## Activity
In the material below, count the lines with the word "units" and state that number only.

## Data provided
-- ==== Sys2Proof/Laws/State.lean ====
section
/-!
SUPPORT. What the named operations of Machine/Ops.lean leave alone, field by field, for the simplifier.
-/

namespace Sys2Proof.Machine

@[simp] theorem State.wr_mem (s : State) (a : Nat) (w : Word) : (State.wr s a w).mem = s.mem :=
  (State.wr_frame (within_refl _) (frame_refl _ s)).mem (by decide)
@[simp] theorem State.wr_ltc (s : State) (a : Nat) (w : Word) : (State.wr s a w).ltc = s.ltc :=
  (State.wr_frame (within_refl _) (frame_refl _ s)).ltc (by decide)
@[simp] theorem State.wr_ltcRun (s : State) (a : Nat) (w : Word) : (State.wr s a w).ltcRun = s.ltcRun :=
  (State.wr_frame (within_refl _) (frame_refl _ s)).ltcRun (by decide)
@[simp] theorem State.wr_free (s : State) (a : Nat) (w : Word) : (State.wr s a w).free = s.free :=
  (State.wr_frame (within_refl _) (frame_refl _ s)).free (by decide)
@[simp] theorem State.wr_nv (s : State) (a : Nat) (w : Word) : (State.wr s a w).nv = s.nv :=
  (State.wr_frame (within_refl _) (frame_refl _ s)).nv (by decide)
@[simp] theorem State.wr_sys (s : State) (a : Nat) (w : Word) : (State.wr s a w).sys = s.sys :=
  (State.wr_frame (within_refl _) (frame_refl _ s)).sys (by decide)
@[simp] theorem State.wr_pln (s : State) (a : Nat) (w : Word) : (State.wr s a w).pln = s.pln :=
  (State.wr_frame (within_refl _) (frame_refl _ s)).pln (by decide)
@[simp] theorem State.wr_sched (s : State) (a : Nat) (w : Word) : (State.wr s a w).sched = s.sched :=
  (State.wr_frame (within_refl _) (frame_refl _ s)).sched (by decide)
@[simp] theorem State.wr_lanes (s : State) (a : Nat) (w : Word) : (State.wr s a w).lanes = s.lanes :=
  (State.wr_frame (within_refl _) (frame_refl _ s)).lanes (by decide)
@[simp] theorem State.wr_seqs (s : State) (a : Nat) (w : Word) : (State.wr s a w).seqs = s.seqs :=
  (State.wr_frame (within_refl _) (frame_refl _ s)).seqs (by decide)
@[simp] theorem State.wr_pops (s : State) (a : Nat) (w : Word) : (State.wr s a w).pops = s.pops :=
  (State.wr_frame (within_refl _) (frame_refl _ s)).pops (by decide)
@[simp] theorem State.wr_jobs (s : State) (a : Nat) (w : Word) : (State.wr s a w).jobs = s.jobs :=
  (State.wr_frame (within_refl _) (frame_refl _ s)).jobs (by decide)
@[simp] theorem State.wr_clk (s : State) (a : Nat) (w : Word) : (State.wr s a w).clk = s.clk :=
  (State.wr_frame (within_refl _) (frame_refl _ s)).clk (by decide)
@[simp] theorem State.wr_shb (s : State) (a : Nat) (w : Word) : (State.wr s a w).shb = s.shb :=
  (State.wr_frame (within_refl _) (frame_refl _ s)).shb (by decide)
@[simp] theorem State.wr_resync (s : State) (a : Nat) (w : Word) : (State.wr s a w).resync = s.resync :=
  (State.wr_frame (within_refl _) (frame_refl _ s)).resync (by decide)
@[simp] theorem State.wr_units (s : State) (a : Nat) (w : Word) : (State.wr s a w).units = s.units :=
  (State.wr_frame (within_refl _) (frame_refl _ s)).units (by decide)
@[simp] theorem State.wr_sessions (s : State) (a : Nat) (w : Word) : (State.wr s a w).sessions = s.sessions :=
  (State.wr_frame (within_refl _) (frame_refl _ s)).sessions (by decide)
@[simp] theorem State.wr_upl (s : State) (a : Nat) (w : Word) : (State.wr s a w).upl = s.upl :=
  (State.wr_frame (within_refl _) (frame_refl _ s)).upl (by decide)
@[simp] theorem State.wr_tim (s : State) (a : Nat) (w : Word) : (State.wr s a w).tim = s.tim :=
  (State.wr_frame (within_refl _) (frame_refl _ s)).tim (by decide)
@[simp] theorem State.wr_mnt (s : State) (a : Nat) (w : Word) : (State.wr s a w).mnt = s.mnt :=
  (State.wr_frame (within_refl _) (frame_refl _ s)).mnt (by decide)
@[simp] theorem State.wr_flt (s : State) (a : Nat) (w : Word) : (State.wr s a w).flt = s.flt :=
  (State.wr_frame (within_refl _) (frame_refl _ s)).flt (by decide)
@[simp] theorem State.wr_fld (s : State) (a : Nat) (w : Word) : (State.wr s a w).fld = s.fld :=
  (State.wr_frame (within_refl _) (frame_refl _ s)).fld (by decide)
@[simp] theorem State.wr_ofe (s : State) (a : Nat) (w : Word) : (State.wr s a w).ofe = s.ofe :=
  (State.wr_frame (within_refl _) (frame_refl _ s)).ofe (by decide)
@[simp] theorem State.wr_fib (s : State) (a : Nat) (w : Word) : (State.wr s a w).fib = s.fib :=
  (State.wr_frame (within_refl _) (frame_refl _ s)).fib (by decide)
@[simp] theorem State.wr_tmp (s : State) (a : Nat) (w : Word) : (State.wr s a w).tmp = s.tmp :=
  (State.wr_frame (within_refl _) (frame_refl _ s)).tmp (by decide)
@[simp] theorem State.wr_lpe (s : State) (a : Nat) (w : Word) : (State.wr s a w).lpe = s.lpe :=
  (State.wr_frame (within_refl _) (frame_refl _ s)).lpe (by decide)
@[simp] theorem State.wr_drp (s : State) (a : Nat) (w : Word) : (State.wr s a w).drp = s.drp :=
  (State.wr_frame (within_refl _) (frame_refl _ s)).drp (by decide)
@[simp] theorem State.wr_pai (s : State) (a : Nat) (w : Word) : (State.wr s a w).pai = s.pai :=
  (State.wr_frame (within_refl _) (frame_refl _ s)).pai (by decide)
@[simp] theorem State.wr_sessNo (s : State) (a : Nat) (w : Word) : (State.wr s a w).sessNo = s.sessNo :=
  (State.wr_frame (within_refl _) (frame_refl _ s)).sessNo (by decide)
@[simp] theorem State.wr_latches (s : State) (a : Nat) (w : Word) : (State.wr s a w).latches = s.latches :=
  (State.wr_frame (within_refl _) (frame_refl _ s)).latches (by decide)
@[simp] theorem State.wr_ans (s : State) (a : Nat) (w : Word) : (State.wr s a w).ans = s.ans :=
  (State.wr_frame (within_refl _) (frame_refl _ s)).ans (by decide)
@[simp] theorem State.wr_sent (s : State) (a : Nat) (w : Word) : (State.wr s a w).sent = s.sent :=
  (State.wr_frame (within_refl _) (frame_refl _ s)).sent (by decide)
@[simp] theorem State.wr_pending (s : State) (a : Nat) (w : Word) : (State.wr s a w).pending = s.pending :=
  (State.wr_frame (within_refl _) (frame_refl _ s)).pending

## Task answer
2